## WHAT IS BEING ASKED
Which lines below mention "AtomOp"? Pick each one out.

## STUDY MATERIAL

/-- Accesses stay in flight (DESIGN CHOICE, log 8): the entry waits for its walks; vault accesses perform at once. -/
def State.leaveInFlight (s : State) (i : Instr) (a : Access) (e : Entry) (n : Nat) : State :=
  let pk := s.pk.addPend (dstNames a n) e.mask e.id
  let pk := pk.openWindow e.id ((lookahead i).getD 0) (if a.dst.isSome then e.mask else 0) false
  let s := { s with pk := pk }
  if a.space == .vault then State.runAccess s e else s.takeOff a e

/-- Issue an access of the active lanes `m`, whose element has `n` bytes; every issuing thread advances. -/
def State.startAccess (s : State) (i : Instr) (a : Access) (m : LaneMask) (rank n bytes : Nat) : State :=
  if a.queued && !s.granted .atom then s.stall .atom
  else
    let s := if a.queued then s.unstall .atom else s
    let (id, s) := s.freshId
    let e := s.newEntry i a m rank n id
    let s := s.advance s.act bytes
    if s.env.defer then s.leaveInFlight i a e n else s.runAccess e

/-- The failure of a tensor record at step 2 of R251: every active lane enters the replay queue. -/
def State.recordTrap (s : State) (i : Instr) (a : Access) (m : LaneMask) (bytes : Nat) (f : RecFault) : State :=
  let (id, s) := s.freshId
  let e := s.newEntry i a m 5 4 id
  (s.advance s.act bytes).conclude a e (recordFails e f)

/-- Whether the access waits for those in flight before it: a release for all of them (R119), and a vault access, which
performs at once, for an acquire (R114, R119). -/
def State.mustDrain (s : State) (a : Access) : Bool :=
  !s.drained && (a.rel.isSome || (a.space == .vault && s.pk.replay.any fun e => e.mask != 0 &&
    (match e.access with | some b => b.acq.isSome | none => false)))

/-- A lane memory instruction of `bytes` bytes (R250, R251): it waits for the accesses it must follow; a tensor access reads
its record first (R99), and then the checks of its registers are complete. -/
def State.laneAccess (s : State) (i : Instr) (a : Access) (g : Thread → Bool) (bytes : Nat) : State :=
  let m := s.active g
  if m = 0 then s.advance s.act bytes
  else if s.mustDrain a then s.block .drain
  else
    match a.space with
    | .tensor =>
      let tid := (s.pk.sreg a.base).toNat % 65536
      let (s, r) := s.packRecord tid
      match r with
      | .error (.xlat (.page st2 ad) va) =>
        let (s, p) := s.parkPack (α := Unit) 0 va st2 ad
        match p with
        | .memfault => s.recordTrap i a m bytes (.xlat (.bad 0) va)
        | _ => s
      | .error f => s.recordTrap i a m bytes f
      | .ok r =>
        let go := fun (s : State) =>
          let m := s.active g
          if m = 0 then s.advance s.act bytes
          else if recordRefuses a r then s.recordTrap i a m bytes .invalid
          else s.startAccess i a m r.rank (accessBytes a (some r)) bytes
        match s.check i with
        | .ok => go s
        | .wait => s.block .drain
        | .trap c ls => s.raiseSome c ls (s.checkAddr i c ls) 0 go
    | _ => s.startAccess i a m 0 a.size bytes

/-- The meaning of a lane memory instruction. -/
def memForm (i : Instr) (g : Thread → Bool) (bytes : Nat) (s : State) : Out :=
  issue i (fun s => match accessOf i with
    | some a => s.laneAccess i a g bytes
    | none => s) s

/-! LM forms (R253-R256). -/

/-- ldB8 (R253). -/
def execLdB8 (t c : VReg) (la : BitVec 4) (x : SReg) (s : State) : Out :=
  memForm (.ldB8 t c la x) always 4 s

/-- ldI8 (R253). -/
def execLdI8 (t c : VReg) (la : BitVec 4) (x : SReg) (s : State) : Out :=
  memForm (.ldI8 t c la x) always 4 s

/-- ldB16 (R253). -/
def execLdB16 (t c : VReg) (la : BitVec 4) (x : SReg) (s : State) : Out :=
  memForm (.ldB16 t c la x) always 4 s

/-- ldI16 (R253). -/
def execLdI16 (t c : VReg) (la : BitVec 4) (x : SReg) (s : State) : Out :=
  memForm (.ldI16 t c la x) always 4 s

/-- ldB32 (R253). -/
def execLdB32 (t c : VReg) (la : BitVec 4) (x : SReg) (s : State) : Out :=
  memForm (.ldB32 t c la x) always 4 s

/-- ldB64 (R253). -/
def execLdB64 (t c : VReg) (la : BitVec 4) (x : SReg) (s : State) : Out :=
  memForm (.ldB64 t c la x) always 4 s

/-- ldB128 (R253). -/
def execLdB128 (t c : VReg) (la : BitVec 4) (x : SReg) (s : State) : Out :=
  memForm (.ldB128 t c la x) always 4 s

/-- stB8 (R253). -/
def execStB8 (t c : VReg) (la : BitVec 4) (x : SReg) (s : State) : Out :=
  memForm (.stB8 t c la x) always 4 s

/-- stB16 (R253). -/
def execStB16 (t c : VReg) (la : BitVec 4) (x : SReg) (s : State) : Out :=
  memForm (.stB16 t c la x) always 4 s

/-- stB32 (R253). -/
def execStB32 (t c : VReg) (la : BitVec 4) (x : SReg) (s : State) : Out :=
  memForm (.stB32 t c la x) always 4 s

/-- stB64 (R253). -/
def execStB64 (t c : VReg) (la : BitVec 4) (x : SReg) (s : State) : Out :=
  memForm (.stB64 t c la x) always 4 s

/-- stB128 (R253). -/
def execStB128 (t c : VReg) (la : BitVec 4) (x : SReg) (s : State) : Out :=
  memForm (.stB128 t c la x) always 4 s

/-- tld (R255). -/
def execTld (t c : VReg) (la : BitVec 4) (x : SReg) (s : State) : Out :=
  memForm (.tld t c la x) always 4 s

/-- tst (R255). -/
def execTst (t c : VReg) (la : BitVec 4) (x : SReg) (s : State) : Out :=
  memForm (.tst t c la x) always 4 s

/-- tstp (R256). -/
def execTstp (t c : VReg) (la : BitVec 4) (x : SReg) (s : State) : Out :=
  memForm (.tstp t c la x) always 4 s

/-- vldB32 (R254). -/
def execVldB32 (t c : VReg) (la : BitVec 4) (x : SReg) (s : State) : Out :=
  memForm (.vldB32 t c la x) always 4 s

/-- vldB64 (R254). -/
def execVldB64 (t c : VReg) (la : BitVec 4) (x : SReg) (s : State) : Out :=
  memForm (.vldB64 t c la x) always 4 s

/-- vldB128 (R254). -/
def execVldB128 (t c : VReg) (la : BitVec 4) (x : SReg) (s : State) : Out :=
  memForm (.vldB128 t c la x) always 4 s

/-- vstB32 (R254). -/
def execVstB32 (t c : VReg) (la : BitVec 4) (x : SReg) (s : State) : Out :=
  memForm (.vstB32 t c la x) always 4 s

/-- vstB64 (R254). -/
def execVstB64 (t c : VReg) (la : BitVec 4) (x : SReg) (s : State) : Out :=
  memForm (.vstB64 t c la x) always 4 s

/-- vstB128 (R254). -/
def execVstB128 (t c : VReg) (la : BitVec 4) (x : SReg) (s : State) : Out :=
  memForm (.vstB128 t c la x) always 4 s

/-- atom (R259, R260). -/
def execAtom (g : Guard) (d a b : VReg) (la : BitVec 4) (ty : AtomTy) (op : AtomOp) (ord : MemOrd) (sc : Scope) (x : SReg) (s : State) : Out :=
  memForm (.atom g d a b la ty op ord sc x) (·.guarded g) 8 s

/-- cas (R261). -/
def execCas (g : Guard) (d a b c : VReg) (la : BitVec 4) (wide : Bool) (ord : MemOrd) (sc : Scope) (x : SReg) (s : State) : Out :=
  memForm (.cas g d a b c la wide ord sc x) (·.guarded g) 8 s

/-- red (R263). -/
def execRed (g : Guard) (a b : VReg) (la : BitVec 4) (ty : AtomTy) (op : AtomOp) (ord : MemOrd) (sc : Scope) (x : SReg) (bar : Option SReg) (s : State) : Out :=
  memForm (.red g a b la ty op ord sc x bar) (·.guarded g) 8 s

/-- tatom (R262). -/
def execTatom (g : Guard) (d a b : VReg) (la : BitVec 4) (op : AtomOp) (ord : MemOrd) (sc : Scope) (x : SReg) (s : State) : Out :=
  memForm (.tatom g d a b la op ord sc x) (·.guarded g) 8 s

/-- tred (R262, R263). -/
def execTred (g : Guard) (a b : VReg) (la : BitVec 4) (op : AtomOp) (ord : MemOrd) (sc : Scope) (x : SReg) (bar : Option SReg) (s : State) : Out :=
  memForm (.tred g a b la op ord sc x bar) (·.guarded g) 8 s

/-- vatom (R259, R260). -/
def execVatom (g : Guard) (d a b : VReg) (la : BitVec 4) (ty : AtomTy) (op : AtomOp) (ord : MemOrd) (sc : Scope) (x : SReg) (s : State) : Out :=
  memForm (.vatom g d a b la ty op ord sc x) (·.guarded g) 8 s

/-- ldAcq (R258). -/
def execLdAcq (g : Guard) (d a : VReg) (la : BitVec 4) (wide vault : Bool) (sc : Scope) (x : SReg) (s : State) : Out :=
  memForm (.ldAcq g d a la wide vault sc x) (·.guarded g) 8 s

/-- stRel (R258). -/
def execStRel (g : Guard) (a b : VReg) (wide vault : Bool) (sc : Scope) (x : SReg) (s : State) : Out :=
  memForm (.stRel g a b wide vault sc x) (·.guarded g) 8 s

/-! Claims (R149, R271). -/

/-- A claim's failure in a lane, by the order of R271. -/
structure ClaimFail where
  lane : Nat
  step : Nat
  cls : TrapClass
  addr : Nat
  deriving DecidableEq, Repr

## RESPONSE TO THIS EXERCISE
def execAtom (g : Guard) (d a b : VReg) (la : BitVec 4) (ty : AtomTy) (op : AtomOp) (ord : MemOrd) (sc : Scope) (x : SReg) (s : State) : Out :=
def execRed (g : Guard) (a b : VReg) (la : BitVec 4) (ty : AtomTy) (op : AtomOp) (ord : MemOrd) (sc : Scope) (x : SReg) (bar : Option SReg) (s : State) : Out :=
def execTatom (g : Guard) (d a b : VReg) (la : BitVec 4) (op : AtomOp) (ord : MemOrd) (sc : Scope) (x : SReg) (s : State) : Out :=
def execTred (g : Guard) (a b : VReg) (la : BitVec 4) (op : AtomOp) (ord : MemOrd) (sc : Scope) (x : SReg) (bar : Option SReg) (s : State) : Out :=
def execVatom (g : Guard) (d a b : VReg) (la : BitVec 4) (ty : AtomTy) (op : AtomOp) (ord : MemOrd) (sc : Scope) (x : SReg) (s : State) : Out :=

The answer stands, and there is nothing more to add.